12. Итоги Александровско-Николаевских преобразований в духовно-образовательной сфере

      Общую характеристику духовной школы Александровского и Николаевского времен дать далеко не просто. Об этой «дореформенной» школе было сказано и рассказано слишком много дурного и мрачного. Именно об этой школе писали Помяловский, Ростиславов, Никитин. И со свидетельством этих «обличителей» вполне совпадает и оценка такого бесспорного «охранителя», как известный Аскоченский, В. И. Судил Аскоченский тоже скорее со «светской» точки зрения. Его смущала неотесанность «житейского бурсака», и он брезгливо и злобно обзывает семинаристов « серой скотиной». Аскоченский вряд ли многим отличался в мирозоззрении от Ростиславова. «Убитый характер, неразвитые понятия, опустелое сердце, склонность к грубым порокам, вот что получает в наследство юноша, попавшийся в эту инквизицию мысли и доброго непритворного чувства». Таков безотрадный вывод Аскоченского…
      И нужно признать, в этих обличениях и осуждениях много правды. В тогдашней школе было много серьезных изъянов. И главным из них была, действительно, грубость нравов…
      Следует и о том помнить, что духовные школы в это время оставались в большой бедности, неустроенности и необеспеченности материальной. Даже академические профессора жили в крайней тесноте и скудости…
      Процент успевающих иногда падал почти до половины, и в классных журналах все еще можно было встретить удивительные отметки о небытии в классах «по нахождению в бегах» или «по неимению одежды». Высокие требования устава слишком часто оказывались вовсе неисполнимыми. Устав ведь требовал развивать в духовных воспитанниках не столько память, сколько разумение. Между тем, именно зубрение и становилось обычно как бы нормальным методом учения. И в преподавании преобладал формализм, риторика, условность…
      Однако, все эти бесспорные недостатки в последнем счете не обессиливали творческих порывов тогдашних поколений…
      И общее историко-культурное значение этих «дореформенных» духовных школ приходится признать положительным и оценивать его высоко. Ведь именно эта духовно-школьная сеть оказалась подлинным социальным базисом для всего развития и расширения русской культуры и просвещения в ХIХ-м веке. Светская школа окрепла очень не скоро, не раньше сороковых годов, — Казанская гимназия и даже Университет, как их описывал С. Т. Аксаков, были далеко позади тогдашних семинарий, не говоря уже о преобразованных Академиях. Именно « семинарист» в течение десятилетий оставался строителем русского просвещения в самых разных областях. История русской науки и учености вообще самым кровным образом связана и с духовной школой, и с духовным сословием. Достаточно пересмотреть списки русских профессоров и ученых, по любой специальности, — здесь две основых социальных категории: « семинарист» и « иностранец» (всего чаще немецкого или шведского, реже польского происхождения), и сравнительно редкие представитлели дворянства и чиновничества. И в русской академической и литературной психологии до самого последнего времени можно было распознавать явные отзвуки и следы этого духовно-школьного прошлого. Это было источником и силы, и слабости, — творческой любознательности, и беспечного максимализма. Именно первая половина прошлого века была в этом отношении решающей эпохой. В это время росли и обучались те поколения, которым пришлось действовать в середине века и позже, в эти тревожные десятилетия «эманципации» и «оскудения», когда так быстро стала расширяться социальная база русского просвещения, когда пришел т. наз. « разночинец». И ведь «разночинец» чаще всего и был семинарист…

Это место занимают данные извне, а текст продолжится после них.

/-- A group added to a float accumulator with one rounding (R184, R236). -/
def groupFloat (d : Nat) (ps : List (Val × Val)) : Nat × BitVec 8 :=
  let l := ps.map (fun p => mulVal p.1 p.2)
  let infs := l.filter (fun x => x.val.isInf)
  let bad := ps.any (fun p => p.1.isNan || p.2.isNan) || l.any (fun x => x.flags != 0) ||
    (infs.any (fun x => x.val.isNeg) && infs.any (fun x => !x.val.isNeg))
  let c := decodeVal fmtF32 false d
  if bad then (fmtF32.nanCode, flags8 flagNV)
  else
    let x := sumVals 0 (c :: l.map Exact.val)
    let (r, fl) := { x with flags := x.flags ||| sigFlags [c] }.round fmtF32 0 false false
    (r, flags8 fl)

def addGroup (int : Bool) (d : Nat) (ps : List (Val × Val)) : Nat × BitVec 8 := if int then groupInt d ps else groupFloat d ps

/-- A list cut into groups of g; the number bounds how many. -/
def chunks {α : Type} (g : Nat) : Nat → List α → List (List α)
  | 0, _ => []
  | n + 1, l => if l.isEmpty then [] else l.take g :: chunks g n (l.drop g)

/-- A cell after its groups in ascending k. -/
def foldGroups (int : Bool) (g : Nat) (d : Nat) (ps : List (Val × Val)) : Nat × BitVec 8 :=
  (chunks g ps.length ps).foldl (fun r c => let (x, fl) := addGroup int r.1 c; (x, r.2 ||| fl)) (d, 0)

/-- Rows of A of a step. -/
def rowsOfA (s : State) (m : Mul) (i : SeqInstr) (home : Workgroup) (rs : List Nat) (k0 k1 : Nat) : Except Nat (List (List Val)) :=
  let plaza := plazaOf home.anchor
  if m.op = 0xC9 then
    match home.seq.unfold with
    | none => .error 0x05
    | some u =>
      let x := parseUnfold u
      rs.mapM (fun r => (List.range (k1 - k0)).mapM (fun k =>
        fetchUnfold s plaza home.lbase x (bits i.a.toNat 31 0 + r) (bits i.a.toNat 63 32 + k0 + k)))
  else rs.mapM (fun r => fetchRow s plaza (m.regA home.lbase) i.imgs false r k0 k1)

/-- Columns [c0, c1) of B of a step; ones for `MRSUM`. -/
def colsOfB (s : State) (m : Mul) (i : SeqInstr) (home : Workgroup) (c0 c1 k0 k1 : Nat) : Except Nat (List (List Val)) :=
  let plaza := plazaOf home.anchor
  if m.op = 0xCD then .ok (List.replicate (c1 - c0) (List.replicate (k1 - k0) oneVal))
  else if mulBT m.imm then
    ((List.range (c1 - c0)).map (· + c0)).mapM (fun c => fetchRow s plaza (m.regB home.lbase) i.imgs false c k0 k1)
  else
    (((List.range (k1 - k0)).map (· + k0)).mapM (fun k => fetchRow s plaza (m.regB home.lbase) i.imgs false k c0 c1)).map (fun rows =>
      (List.range (c1 - c0)).map (fun c => rows.map (fun r => r.getD c (.fin false 0 0))))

      В истории русского богословия, как и в истории русской философии, именно эта первая половина века была временем решительным…
      Первое, что положительно бросается в глаза, это — обилие живых сил. Ряд сильных характеров, ряд ярких лиц, и отзывчивая среда вокруг вождей, ученики и последователи вокруг учителей, — так бывает обычно в эпохи с значительными темами. В ту эпоху была такая тема. В ту эпоху решался вопрос о самом бытии русского богословия. И он решен был творческим «да…»По пунктам мы можем перечесть одержанные тогда победы…
      Бесспорным итогом эпохи библейских споров и страхов было лучшее и более ответственное знание Священного Писания. Именно в это время было положено крепкое основание русской библейской науки и библейского богословия. И это не было только делом простой эрудиции, или уделом немногих только. Устав 1814-го года требовал от всех учащихся читать Писание, и сама задача духовной школы здесь определялась, с характерной неточностью, так: «образование благочестивых и просвещенных служителей Слова Божия» Для чтения Писания отводились особые часы, и различалось чтение «поспешное» и чтение «медленное», с объяснениями, причем предлагалось отмечать и разбирать «главнейшие места богословских истин» (т. наз. «sedes doctrinae»). В основу богословия полагалось именно герменевтика, — theologia hermeneutica или богословие «изъяснительное». И, кроме того, учащиеся должны были читать Библию «сами собою». С этим было связано и особое внимание к языкам Библии, не только к греческому, но и к еврейскому. Со времени «обратного хода», правда, изучение еврейского языка было взято под подозрение, — не есть ли этот язык отступивших теперь иудеев орудие ереси и неологизма?…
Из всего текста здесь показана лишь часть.